* _What is required_:
Of all the lines below, output only those starting at the one with "(code 8). -/" and ending at the one with "def recordWhole (bs", both ends included, exactly as written.

[Data items]
========

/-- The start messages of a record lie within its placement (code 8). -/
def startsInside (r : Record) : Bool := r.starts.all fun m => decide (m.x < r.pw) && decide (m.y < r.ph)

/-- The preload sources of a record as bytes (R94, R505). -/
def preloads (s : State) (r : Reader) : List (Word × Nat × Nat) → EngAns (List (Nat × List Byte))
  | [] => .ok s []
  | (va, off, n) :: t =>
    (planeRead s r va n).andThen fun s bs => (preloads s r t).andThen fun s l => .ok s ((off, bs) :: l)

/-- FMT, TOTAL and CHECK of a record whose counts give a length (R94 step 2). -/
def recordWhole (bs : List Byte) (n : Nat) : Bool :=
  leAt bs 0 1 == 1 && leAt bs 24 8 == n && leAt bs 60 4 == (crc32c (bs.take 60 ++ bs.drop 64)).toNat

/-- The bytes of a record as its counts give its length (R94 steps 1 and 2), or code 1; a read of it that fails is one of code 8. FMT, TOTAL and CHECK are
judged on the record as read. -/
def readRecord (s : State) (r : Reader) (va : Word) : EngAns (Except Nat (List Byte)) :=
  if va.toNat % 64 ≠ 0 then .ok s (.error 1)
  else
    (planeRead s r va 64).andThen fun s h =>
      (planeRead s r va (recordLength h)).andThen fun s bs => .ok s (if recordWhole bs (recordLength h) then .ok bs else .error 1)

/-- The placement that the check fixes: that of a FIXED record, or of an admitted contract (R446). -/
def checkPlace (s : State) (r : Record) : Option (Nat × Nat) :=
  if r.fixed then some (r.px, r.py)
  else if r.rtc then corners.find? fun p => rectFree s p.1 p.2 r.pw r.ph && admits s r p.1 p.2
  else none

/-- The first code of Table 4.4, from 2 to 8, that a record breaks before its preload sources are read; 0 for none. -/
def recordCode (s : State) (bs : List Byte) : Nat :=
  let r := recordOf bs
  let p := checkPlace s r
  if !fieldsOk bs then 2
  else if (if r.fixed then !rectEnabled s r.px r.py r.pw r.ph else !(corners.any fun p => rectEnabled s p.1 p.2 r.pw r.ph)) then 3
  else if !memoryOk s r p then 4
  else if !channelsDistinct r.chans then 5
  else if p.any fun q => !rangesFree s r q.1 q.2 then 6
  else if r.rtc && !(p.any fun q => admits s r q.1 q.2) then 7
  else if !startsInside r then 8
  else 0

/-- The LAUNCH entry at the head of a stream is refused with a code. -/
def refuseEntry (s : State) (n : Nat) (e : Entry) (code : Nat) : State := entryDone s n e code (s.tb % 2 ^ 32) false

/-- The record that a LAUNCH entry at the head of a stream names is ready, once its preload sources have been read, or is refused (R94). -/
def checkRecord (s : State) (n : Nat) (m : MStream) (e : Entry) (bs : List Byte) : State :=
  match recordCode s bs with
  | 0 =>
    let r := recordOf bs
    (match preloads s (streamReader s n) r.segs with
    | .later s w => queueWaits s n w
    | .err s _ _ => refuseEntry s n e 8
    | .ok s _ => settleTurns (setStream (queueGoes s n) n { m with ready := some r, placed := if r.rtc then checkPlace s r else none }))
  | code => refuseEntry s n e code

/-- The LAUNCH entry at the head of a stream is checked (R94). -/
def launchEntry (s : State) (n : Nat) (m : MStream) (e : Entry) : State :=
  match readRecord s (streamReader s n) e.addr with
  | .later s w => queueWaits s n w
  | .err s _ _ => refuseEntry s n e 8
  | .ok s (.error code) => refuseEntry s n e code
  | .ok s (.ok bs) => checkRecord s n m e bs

========

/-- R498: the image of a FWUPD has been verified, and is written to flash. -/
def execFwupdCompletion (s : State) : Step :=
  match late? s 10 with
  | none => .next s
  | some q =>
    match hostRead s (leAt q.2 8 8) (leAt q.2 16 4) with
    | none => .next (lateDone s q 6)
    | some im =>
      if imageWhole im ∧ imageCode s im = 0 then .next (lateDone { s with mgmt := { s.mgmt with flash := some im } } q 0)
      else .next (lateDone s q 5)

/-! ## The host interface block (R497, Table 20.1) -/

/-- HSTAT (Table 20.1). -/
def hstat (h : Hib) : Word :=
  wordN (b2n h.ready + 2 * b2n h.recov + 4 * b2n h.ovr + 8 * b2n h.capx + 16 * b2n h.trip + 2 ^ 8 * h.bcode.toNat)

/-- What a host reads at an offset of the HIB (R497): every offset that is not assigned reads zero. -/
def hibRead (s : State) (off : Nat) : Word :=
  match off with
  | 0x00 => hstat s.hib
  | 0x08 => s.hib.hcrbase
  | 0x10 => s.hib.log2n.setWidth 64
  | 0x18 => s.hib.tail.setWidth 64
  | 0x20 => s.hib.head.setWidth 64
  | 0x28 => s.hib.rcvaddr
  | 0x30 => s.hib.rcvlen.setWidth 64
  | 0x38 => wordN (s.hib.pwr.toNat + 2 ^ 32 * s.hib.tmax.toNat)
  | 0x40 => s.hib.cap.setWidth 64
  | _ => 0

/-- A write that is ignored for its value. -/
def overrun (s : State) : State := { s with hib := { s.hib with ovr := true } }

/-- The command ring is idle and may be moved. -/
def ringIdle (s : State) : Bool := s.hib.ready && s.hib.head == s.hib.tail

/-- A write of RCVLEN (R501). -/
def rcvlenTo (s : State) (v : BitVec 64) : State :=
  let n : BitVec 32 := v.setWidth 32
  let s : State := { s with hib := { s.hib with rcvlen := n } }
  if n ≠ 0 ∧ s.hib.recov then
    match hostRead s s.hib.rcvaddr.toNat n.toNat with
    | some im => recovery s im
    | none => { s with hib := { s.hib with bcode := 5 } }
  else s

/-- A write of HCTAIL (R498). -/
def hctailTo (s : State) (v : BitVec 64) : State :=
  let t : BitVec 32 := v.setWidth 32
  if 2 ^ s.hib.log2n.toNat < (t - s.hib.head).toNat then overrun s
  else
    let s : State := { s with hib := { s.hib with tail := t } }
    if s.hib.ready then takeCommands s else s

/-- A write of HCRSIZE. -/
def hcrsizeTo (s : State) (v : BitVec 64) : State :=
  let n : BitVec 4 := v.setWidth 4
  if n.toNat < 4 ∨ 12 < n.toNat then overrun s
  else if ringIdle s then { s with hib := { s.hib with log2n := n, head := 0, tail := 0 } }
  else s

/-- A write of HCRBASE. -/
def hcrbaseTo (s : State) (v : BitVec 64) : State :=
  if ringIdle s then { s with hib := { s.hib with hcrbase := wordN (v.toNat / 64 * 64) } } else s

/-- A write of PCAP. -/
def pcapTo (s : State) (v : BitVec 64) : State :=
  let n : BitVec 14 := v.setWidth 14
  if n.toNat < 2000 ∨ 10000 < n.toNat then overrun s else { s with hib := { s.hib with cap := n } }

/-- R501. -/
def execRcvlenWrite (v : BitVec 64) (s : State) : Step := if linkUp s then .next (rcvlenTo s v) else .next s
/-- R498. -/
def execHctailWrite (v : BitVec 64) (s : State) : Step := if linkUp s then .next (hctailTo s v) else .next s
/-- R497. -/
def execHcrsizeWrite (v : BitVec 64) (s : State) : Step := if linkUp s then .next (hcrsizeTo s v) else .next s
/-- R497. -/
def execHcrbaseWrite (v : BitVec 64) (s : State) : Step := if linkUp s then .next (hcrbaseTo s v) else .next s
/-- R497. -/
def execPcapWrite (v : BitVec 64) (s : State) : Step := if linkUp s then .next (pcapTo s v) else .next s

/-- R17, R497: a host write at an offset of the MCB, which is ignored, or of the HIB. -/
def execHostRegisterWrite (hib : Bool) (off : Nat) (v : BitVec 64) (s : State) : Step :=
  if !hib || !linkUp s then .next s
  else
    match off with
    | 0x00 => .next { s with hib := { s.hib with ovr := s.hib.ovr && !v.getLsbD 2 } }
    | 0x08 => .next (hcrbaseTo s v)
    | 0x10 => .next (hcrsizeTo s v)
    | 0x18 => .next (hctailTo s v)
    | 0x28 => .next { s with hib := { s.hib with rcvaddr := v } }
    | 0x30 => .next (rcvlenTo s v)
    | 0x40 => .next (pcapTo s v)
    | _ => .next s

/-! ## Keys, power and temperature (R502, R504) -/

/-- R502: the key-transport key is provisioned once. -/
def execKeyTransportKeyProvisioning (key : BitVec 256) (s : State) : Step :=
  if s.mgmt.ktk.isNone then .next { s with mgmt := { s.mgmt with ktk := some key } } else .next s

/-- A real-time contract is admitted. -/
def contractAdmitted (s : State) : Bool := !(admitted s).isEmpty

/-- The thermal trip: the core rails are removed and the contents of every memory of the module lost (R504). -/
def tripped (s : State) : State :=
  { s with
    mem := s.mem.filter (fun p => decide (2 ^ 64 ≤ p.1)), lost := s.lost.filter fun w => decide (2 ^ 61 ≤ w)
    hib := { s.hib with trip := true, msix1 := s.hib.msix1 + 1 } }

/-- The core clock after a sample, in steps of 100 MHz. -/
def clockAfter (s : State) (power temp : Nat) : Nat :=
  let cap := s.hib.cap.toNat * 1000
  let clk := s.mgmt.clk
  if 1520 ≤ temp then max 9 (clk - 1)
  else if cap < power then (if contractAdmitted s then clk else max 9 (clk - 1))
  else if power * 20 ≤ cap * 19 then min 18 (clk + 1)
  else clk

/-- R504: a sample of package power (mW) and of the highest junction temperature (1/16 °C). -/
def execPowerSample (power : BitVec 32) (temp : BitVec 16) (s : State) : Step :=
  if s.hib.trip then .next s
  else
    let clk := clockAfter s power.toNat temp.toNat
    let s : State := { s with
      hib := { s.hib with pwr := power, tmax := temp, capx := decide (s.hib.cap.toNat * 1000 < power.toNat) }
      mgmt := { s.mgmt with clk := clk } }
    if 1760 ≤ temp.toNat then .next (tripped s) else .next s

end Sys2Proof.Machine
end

========

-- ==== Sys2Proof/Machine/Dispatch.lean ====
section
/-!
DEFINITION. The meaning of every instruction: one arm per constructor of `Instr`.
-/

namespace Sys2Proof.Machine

========

* _Response_:
/-- The start messages of a record lie within its placement (code 8). -/
def startsInside (r : Record) : Bool := r.starts.all fun m => decide (m.x < r.pw) && decide (m.y < r.ph)

/-- The preload sources of a record as bytes (R94, R505). -/
def preloads (s : State) (r : Reader) : List (Word × Nat × Nat) → EngAns (List (Nat × List Byte))
  | [] => .ok s []
  | (va, off, n) :: t =>
    (planeRead s r va n).andThen fun s bs => (preloads s r t).andThen fun s l => .ok s ((off, bs) :: l)

/-- FMT, TOTAL and CHECK of a record whose counts give a length (R94 step 2). -/
def recordWhole (bs : List Byte) (n : Nat) : Bool :=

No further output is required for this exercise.